-- ==== Sys2Proof/Machine/Table.lean ====
section
/-! DEFINITION. Keyed records in one canonical form: rows by strictly rising key. A table of records that are
present or not holds a row for each one present; a table of records that always exist holds a row only
for each one that differs from its default. So equal contents are equal data. -/

namespace Sys2Proof.Machine

/-- Rows by rising key. -/
structure Table (α : Type) where
  rows : List (Nat × α)
  deriving DecidableEq, Repr

namespace Table

variable {α : Type}

/-- A table with no row. -/
def empty : Table α := ⟨[]⟩

/-- The value of the row of key `k` among rows. -/
def findRow (k : Nat) : List (Nat × α) → Option α
  | [] => none
  | (j, v) :: rest => if j = k then some v else findRow k rest

/-- The row put in its place by key, in the stead of the row that has the key. -/
def putRow (k : Nat) (v : α) : List (Nat × α) → List (Nat × α)
  | [] => [(k, v)]
  | (j, w) :: rest =>
    if k < j then (k, v) :: (j, w) :: rest
    else if k = j then (k, v) :: rest
    else (j, w) :: putRow k v rest

/-- The rows without the row of key `k`. -/
def dropRow (k : Nat) : List (Nat × α) → List (Nat × α)
  | [] => []
  | (j, w) :: rest => if j = k then rest else (j, w) :: dropRow k rest

/-- The record of key `k`, if there is one. -/
def get (t : Table α) (k : Nat) : Option α := findRow k t.rows

/-- Whether a record of key `k` is present. -/
def has (t : Table α) (k : Nat) : Bool := (t.get k).isSome

/-- The table with the record of key `k` present as `v`. -/
def put (t : Table α) (k : Nat) (v : α) : Table α := ⟨putRow k v t.rows⟩

/-- The table without a record of key `k`. -/
def drop (t : Table α) (k : Nat) : Table α := ⟨dropRow k t.rows⟩

/-- The record of key `k` in a table whose unlisted records are `d`. -/
def read (t : Table α) (d : α) (k : Nat) : α := (t.get k).getD d

/-- The record of key `k` becomes `v` in a table whose unlisted records are `d`. -/
def write [DecidableEq α] (t : Table α) (d : α) (k : Nat) (v : α) : Table α :=
  if v = d then t.drop k else t.put k v

/-- The keys of the rows, rising. -/
def keys (t : Table α) : List Nat := t.rows.map (·.1)

/-- Every record present changed by `f`. -/
def map (t : Table α) (f : Nat → α → α) : Table α := ⟨t.rows.map fun r => (r.1, f r.1 r.2)⟩

/-- Whether the keys rise strictly: the canonical form of a table of records present or not. -/
def sorted : List Nat → Bool
  | [] => true
  | [_] => true
  | j :: k :: rest => j < k && sorted (k :: rest)

/-- The canonical form of a table of records that are present or not. -/
def wf (t : Table α) : Bool := sorted t.keys

/-- The canonical form of a table whose unlisted records are `d`. -/
def wfDefault [DecidableEq α] (t : Table α) (d : α) : Bool := t.wf && t.rows.all fun r => decide (r.2 ≠ d)

end Table

end Sys2Proof.Machine
end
-*-
Using the records above, copy each line that contains "dropRow".

## Completed exercise
def dropRow (k : Nat) : List (Nat × α) → List (Nat × α)
  | (j, w) :: rest => if j = k then rest else (j, w) :: dropRow k rest
def drop (t : Table α) (k : Nat) : Table α := ⟨dropRow k t.rows⟩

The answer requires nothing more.